A provocative speech/essay by a prominent journalist:
Quote:
An Eye On Power
By Bill Moyers
t r u t h o u t | Address
Tuesday 25 May 2004
Delivered at the Newspaper Guild/Communication Workers of America dinner on May 19, 2004. |
http://www.truthout.org/docs_04/052604B.shtml Quote:
| the greatest moments in journalism have come not when journalists made common cause with power, but when they stood fearlessly independent of it. |
Is an independent press worth demanding? Worth fighting for? Do any of you think the US has an independent press today? Read on...
Quote:
why, when we pause to celebrate it, as we are tonight, why despite plenty of lip service on every ritual occasion to freedom of the press-why are we so uneasy, so uncertain, so anxious for our craft?
Partly it's because of the secrecy. The secrecy today is so thick as to be all but impenetrable.
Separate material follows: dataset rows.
-- ==== Sys2Proof/Laws/KeptDramOps.lean ====
section
/-! SUPPORT. What the operations of Machine/DramOps.lean keep: the queue, and the canonical form of the stores. -/
namespace Sys2Proof.Machine

open Sys2Proof

theorem updDimm_kept {qs : Keep} (ch z : Nat) (f : DimmSlot → DimmSlot) (s : State) (hs : Kept qs s) : Kept qs (updDimm ch z f s) := by
  unfold updDimm
  with_reducible repeat' first | assumption | apply State.updDcc_kept

theorem setSlotState_kept {qs : Keep} (ch z v : Nat) (s : State) (hs : Kept qs s) : Kept qs (setSlotState ch z v s) := by
  unfold setSlotState
  with_reducible repeat' first | assumption | apply State.setFld_kept

theorem eraseRecord_kept {qs : Keep} (ch : Nat) (slot : Option Nat) (s : State) (hs : Kept qs s) : Kept qs (eraseRecord ch slot s) := by
  unfold eraseRecord
  with_reducible repeat' first | assumption | apply State.onFlash_kept

theorem writeRecord_kept {qs : Keep} (r : FenceRecord) (s : State) (hs : Kept qs s) : Kept qs (writeRecord r s) := by
  unfold writeRecord
  with_reducible repeat' first | assumption | apply State.onFlash_kept | apply eraseRecord_kept

theorem giveStitch_kept {qs : Keep} (id ch seam : Nat) (v : Option Stitch) (s : State) (hs : Kept qs s) : Kept qs (giveStitch id ch seam v s) := by
  unfold giveStitch
  with_reducible repeat' first | assumption | apply updJob_kept

theorem failReads_kept {qs : Keep} (ch : Nat) (p : Nat → Bool) (s : State) (hs : Kept qs s) : Kept qs (failReads ch p s) := by
  unfold failReads
  with_reducible repeat' first | assumption | intro _ | apply State.updDcc_kept | apply forAll_kept | apply giveStitch_kept

theorem settleDrain_kept {qs : Keep} (ch : Nat) (s : State) (hs : Kept qs s) : Kept qs (settleDrain ch s) := by
  unfold settleDrain
  repeat' first
    | with_reducible (first | assumption | intro _ | apply State.setFld_kept | apply State.updDcc_kept)
    | (extract_lets +onlyGivenNames x; first | (refine Kept.cut (qs := qs) x ?_ fun hx => ?_; subst x; rotate_left; clear_value x; rotate_left) | subst x)
    | split
    | exact Kept.same ‹_› rfl rfl rfl rfl

theorem dropWrites_kept {qs : Keep} (ch : Nat) (p : Nat → Bool) (s : State) (hs : Kept qs s) : Kept qs (dropWrites ch p s) := by
  unfold dropWrites
  with_reducible repeat' first | assumption | intro _ | apply State.updDcc_kept | apply forAll_kept | apply skipStitch_kept | apply settleDrain_kept

theorem flushWrites_kept {qs : Keep} (ch : Nat) (s : State) (hs : Kept qs s) : Kept qs (flushWrites ch s) := by
  unfold flushWrites
  with_reducible repeat' first | assumption | intro _ | apply State.setFld_kept | apply State.updDcc_kept | apply forAll_kept | apply putStitch_kept

theorem flushReads_kept {qs : Keep} (ch : Nat) (s : State) (hs : Kept qs s) : Kept qs (flushReads ch s) := by
  unfold flushReads
  with_reducible repeat' first | assumption | intro _ | apply State.updDcc_kept | apply forAll_kept | apply giveStitch_kept

theorem enterSelfRefresh_kept {qs : Keep} (ch : Nat) (s : State) (hs : Kept qs s) : Kept qs (enterSelfRefresh ch s) := by
  unfold enterSelfRefresh
  repeat' first
    | with_reducible (first | assumption | apply State.setFld_kept | apply State.updDcc_kept | apply flushWrites_kept | apply flushReads_kept)
    | exact Kept.same ‹_› rfl rfl rfl rfl

theorem leaveSelfRefresh_kept {qs : Keep} (ch : Nat) (s : State) (hs : Kept qs s) : Kept qs (leaveSelfRefresh ch s) := by
  unfold leaveSelfRefresh
  repeat' first
    | with_reducible (first | assumption | apply State.setFld_kept | apply State.updDcc_kept)
    | exact Kept.same ‹_› rfl rfl rfl rfl

theorem touchRow_kept {qs : Keep} (ch bank row : Nat) (keep : Bool) (s : State) (hs : Kept qs s) : Kept qs (touchRow ch bank row keep s) := by
  unfold touchRow
  with_reducible repeat' first | assumption | apply State.updDcc_kept

theorem arriveAt_kept {qs : Keep} (ch seam : Nat) (s : State) (hs : Kept qs s) : Kept qs (arriveAt ch seam s) := by
  unfold arriveAt
  repeat' first
    | with_reducible (first | assumption | apply State.updDcc_kept)
    | exact Kept.same ‹_› rfl rfl rfl rfl

theorem readRows_kept {qs : Keep} (seam : Nat) (chs : List Nat) (s : State) (hs : Kept qs s) : Kept qs (readRows seam chs s) := by
  unfold readRows
  repeat' first
    | with_reducible (first | assumption | intro _ | apply forAll_kept | apply touchRow_kept)
    | (extract_lets +onlyGivenNames x; first | (refine Kept.cut (qs := qs) x ?_ fun hx => ?_; subst x; rotate_left; clear_value x; rotate_left) | subst x)
    | exact Kept.same ‹_› rfl rfl rfl rfl

theorem drainWrites_kept {qs : Keep} (s : State) (hs : Kept qs s) : Kept qs (drainWrites s) := by
  unfold drainWrites
  with_reducible repeat' first | assumption | intro _ | apply forAll_kept | apply flushWrites_kept

theorem assignBlock_kept {qs : Keep} (op ch z b : Nat) (s : State) (hs : Kept qs s) : Kept qs (assignBlock op ch z b s) := by
  unfold assignBlock
  with_reducible repeat' first | assumption | apply State.setFld_kept | apply State.onDcm_kept | apply State.vendor_kept

theorem startCover_kept {qs : Keep} (op ch z : Nat) (s : State) (hs : Kept qs s) : Kept qs (startCover op ch z s) := by
  unfold startCover
  repeat' first
    | with_reducible (first | assumption | apply State.onDcm_kept | apply State.vendor_kept | apply assignBlock_kept)
    | split
    | exact Kept.same ‹_› rfl rfl rfl rfl

theorem serveBlocks_kept {qs : Keep} (s : State) (hs : Kept qs s) : Kept qs (serveBlocks s) := by
  unfold serveBlocks
  repeat' first
    | with_reducible (first | assumption | intro _ | apply forAll_kept | apply assignBlock_kept)
    | split

theorem freeTack_kept {qs : Keep} (b : Nat) (s : State) (hs : Kept qs s) : Kept qs (freeTack b s) := by
  unfold freeTack
  with_reducible repeat' first | assumption | apply State.setReg_kept | apply State.setFld_kept | apply State.onDcm_kept | apply State.vendor_kept
                               | apply checkpoint_kept | apply serveBlocks_kept

theorem coverRange_kept {qs : Keep} (ch z was : Nat) (s : State) (hs : Kept qs s) : Kept qs (coverRange ch z was s) := by
  unfold coverRange
  repeat' first
    | with_reducible (first | assumption | apply State.setFld_kept | apply State.vendor_kept | apply startCover_kept)
    | split

theorem failChannel_kept {qs : Keep} (ch cause : Nat) (s : State) (hs : Kept qs s) : Kept qs (failChannel ch cause s) := by
  unfold failChannel
  repeat' first
    | with_reducible (first | assumption | intro _ | apply State.setFld_kept | apply forAll_kept | apply State.fenceOff_kept
                            | apply State.expose_kept | apply writeRecord_kept | apply failReads_kept | apply dropWrites_kept)
    | (extract_lets +onlyGivenNames x; first | (refine Kept.cut (qs := qs) x ?_ fun hx => ?_; subst x; rotate_left; clear_value x; rotate_left) | subst x)
    | split

theorem coverAfterStart_kept {qs : Keep} (lvl : Nat) (s : State) (hs : Kept qs s) : Kept qs (coverAfterStart lvl s) := by
  unfold coverAfterStart
  repeat' first
    | with_reducible (first | assumption | intro _ | apply forAll_kept | apply startCover_kept)
    | split
    | exact Kept.same ‹_› rfl rfl rfl rfl

theorem failSlot_kept {qs : Keep} (ch z cause : Nat) (s : State) (hs : Kept qs s) : Kept qs (failSlot ch z cause s) := by
  unfold failSlot
  repeat' first
    | with_reducible (first | assumption | intro _ | apply State.setFld_kept | apply State.report_kept | apply State.onDcm_kept
                            | apply State.markFenced_kept | apply State.expose_kept | apply updDimm_kept | apply setSlotState_kept
                            | apply writeRecord_kept | apply failReads_kept | apply dropWrites_kept | apply coverRange_kept | apply failChannel_kept)
    | (extract_lets +onlyGivenNames x; first | (refine Kept.cut (qs := qs) x ?_ fun hx => ?_; subst x; rotate_left; clear_value x; rotate_left) | subst x)
    | split

theorem retireRank_kept {qs : Keep} (ch z r cause : Nat) (s : State) (hs : Kept qs s) : Kept qs (retireRank ch z r cause s) := by
  unfold retireRank
  repeat' first
    | with_reducible (first | assumption | intro _ | apply State.setBitOf_kept | apply State.report_kept | apply State.expose_kept
                            | apply updDimm_kept | apply failReads_kept | apply dropWrites_kept | apply coverRange_kept | apply failSlot_kept)
    | (extract_lets +onlyGivenNames x; first | (refine Kept.cut (qs := qs) x ?_ fun hx => ?_; subst x; rotate_left; clear_value x; rotate_left) | subst x)
    | split

theorem relocateSeam_kept {qs : Keep} (seam : Nat) (s : State) (hs : Kept qs s) : Kept qs (relocateSeam seam s) := by
  unfold relocateSeam
  with_reducible repeat' first | assumption | intro _ | apply forAll_kept | apply askOp_kept

theorem loseSeam_kept {qs : Keep} (seam : Nat) (s : State) (hs : Kept qs s) : Kept qs (loseSeam seam s) := by
  unfold loseSeam
  with_reducible repeat' first | assumption | intro _ | apply State.report_kept | apply forAll_kept | apply poisonPage_kept

theorem coverSeg_kept {qs : Keep} (b g : Nat) (ue : List (Nat × Nat)) (s : State) (hs : Kept qs s) : Kept qs (coverSeg b g ue s) := by
  unfold coverSeg
  refine State.onDcm_kept _ _ (forAll_kept _ _ _ (forAll_kept _ _ _ (forAll_kept _ _ _ hs fun t a ht => readRows_kept _ _ _ ht) fun t a ht =>
    writeSeamDirect_kept _ _ _ ht) fun t a ht => ?_)
  generalize a.2.2 = v
  cases v with
  | wrong _ => exact relocateSeam_kept _ _ ht
  | lost => exact loseSeam_kept _ _ ht
  | _ => exact ht

theorem restoreSeg_kept {qs : Keep} (ch g : Nat) (ue : List (Nat × Nat)) (s : State) (hs : Kept qs s) : Kept qs (restoreSeg ch g ue s) := by
  unfold restoreSeg
  repeat' first
    | with_reducible (first | assumption | intro _ | apply forAll_kept | apply putStitch_kept)
    | split

theorem slotServes_kept {qs : Keep} (ch z : Nat) (s : State) (hs : Kept qs s) : Kept qs (slotServes ch z s) := by
  unfold slotServes
  with_reducible repeat' first | assumption | apply State.setFld_kept | apply State.unfence_kept | apply State.unexpose_kept
                               | apply setSlotState_kept | apply eraseRecord_kept

theorem endOperation_kept {qs : Keep} (b : Nat) (s : State) (hs : Kept qs s) : Kept qs (endOperation b s) := by
  unfold endOperation
  repeat' first
    | with_reducible (first | assumption | apply State.setFld_kept | apply State.vendor_kept | apply setSlotState_kept | apply freeTack_kept
                            | apply slotServes_kept)
    | split

theorem unitDone_kept {qs : Keep} (b : Nat) (ue : List (Nat × Nat)) (s0 : State) (hs0 : Kept qs s0) : Kept qs (unitDone b ue s0) := by
  unfold unitDone
  repeat' first
    | with_reducible (first | assumption | intro _ | apply State.setFld_kept | apply State.onDcm_kept | apply forAll_kept | apply State.until_kept
                            | apply checkpoint_kept | apply coverSeg_kept | apply restoreSeg_kept | apply endOperation_kept)
    | (extract_lets +onlyGivenNames x; first | (refine Kept.cut (qs := qs) x ?_ fun hx => ?_; subst x; rotate_left; clear_value x; rotate_left) | subst x)
    | split
    | exact Kept.same ‹_› rfl rfl rfl rfl

theorem plainRestore_kept {qs : Keep} (ue : List (Nat × Nat)) (s : State) (hs : Kept qs s) : Kept qs (plainRestore ue s) := by
  unfold plainRestore
  repeat' first
    | with_reducible (first | assumption | intro _ | apply State.onDcm_kept | apply forAll_kept | apply restoreSeg_kept | apply slotServes_kept)
    | (extract_lets +onlyGivenNames x; refine Kept.cut (qs := qs) x ?_ fun hx => ?_; subst x; rotate_left; clear_value x; rotate_left)
    | split

theorem svcCode_kept {qs : Keep} (ch z code : Nat) (s : State) (hs : Kept qs s) : Kept qs (svcCode ch z code s) := by
  unfold svcCode
  with_reducible repeat' first | assumption | apply State.setFld_kept

theorem svcEvacuate_kept {qs : Keep} (ch z : Nat) (s : State) (hs : Kept qs s) : Kept qs (svcEvacuate ch z s) := by
  unfold svcEvacuate
  repeat' first
    | with_reducible (first | assumption | apply setSlotState_kept | apply assignBlock_kept | apply svcCode_kept)
    | split

theorem svcFence_kept {qs : Keep} (ch z : Nat) (s : State) (hs : Kept qs s) : Kept qs (svcFence ch z s) := by
  unfold svcFence
  repeat' first
    | with_reducible (first | assumption | intro _ | apply State.markFenced_kept | apply setSlotState_kept | apply writeRecord_kept
                            | apply flushWrites_kept | apply flushReads_kept | apply svcCode_kept)
    | (extract_lets +onlyGivenNames x; first | (refine Kept.cut (qs := qs) x ?_ fun hx => ?_; subst x; rotate_left; clear_value x; rotate_left) | subst x)
    | split

theorem svcReturn_kept {qs : Keep} (ch z : Nat) (s : State) (hs : Kept qs s) : Kept qs (svcReturn ch z s) := by
  unfold svcReturn
  repeat' first
    | with_reducible (first | assumption | intro _ | apply State.setFld_kept | apply updDimm_kept | apply setSlotState_kept | apply svcCode_kept)
    | (extract_lets +onlyGivenNames x; subst x)
    | split

theorem svcCancel_kept {qs : Keep} (ch z : Nat) (s : State) (hs : Kept qs s) : Kept qs (svcCancel ch z s) := by
  unfold svcCancel
  repeat' first
    | with_reducible (first | assumption | apply setSlotState_kept | apply freeTack_kept | apply svcCode_kept)
    | split

theorem svcCommand_kept {qs : Keep} (cmd ch z : Nat) (s : State) (hs : Kept qs s) : Kept qs (svcCommand cmd ch z s) := by
  unfold svcCommand
  repeat' first
    | with_reducible (first | assumption | apply svcEvacuate_kept | apply svcFence_kept | apply svcReturn_kept | apply svcCancel_kept)
    | split

theorem saveBlocks_kept {qs : Keep} (s : State) (hs : Kept qs s) : Kept qs (saveBlocks s) := by
  unfold saveBlocks
  repeat' first
    | with_reducible (first | assumption | apply State.onDcm_kept)
    | split

end Sys2Proof.Machine
end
In earlier times there were padlocks for the presses and jail cells for outspoken editors and writers as our governing bodies tried to squelch journalistic freedom with blunt instruments of the law. Now, the classifier's 'top secret' stamp, used indiscriminately, is as potent a silencer as a writ of arrest. It's so bad the president and CEO of the Associated Press, Tom Curley, last week called publicly for a media advocacy center to lobby in Washington for an open government. "You don't need to have your notebook snatched by a policeman," he said, "to know that keeping an eye on government has lately gotten a lot harder." |
Is there increasing secrecy in government, in your opinion? If so, are there legitimate reasons for increased secrecy or is it that officialdom is abusing its authority and wishes to have their misdeeds concealed?
Quote:
| It's not just government that's squeezing out this news. Some of the media giants are doing it themselves. As they consolidate ownership they are shrinking their news holes, isolating public affairs far from prime-time. A study by Mark Cooper of the Consumer Federation of America reports that nearly two-thirds of today's newspaper markets are monopolies. |
Are media monopolies contributing to the stated "press freedom" guaranteed in the First Amendment?
Quote:
| it won't be long before America is reduced to half a dozen major print organizations. According to the Non-Partisan Project for Excellence in Journalism, newspapers have 2,200 fewer employees than in 1990. The number of full-time radio news employees dropped by 44 percent between 1994 and 2000. The number of broadcast network correspondents has dropped by one third since the 1980s. And the number of TV network foreign bureaus is down by half. Except for 60 Minutes on CBS, the network prime time newsmagazines "in no way could be said to cover major news of the day." Furthermore, the report finds that 68 percent of the news on cable news channels was 'repetitious accounts of previously reported stories without any new information." |
Aah, 60 Minutes, my favorite show. The cable news shows run 24/7, but are they really contributing anything to public awareness or just background noise?
Quote:
| Meanwhile, as secrecy grows, and media conglomerates put more and more power in fewer and fewer hands, we have witnessed the rise of a new phenomenon-a quasi-official partisan press ideologically linked to an authoritarian administration that is in turn the ally and agent of powerful financial and economic interests that consider transparencies a threat to their hegemony over public opinion. This convergence dominates the marketplace of political ideas in a phenomenon unique in our history. Stretching from the editorial pages of the Wall Street Journal to Rupert Murdoch's empire to the nattering nabobs of know-nothing radio to a legion of think tanks bought and paid for by corporations circling the honey pots of government, a vast echo chamber resounds with a conformity of opinions, serving a partisan worldview cannot be proven wrong because it admits no evidence to the contrary. When you challenge them with evidence to the contrary-when you try to hold their propaganda to scrutiny-you're likely to wind up in the modern equivalent of a medieval iron maiden, between the covers, that is, of an Ann Coulter tirade, or wake up in an underground cell at FOX News, force fed leftovers from a Roger Ailes snack, and required for 24 hours a day to stare at photographs of Rupert Murdoch on the walls of the cell while listening to a piped-in Bill O'Reilly singing the Hallelujah Chorus in praise of himself. |
OK, a little polemical, but it describes a certain mentality that I encounter often right here on volconvo. Not naming any names, but you know who I mean. Come on out and fight!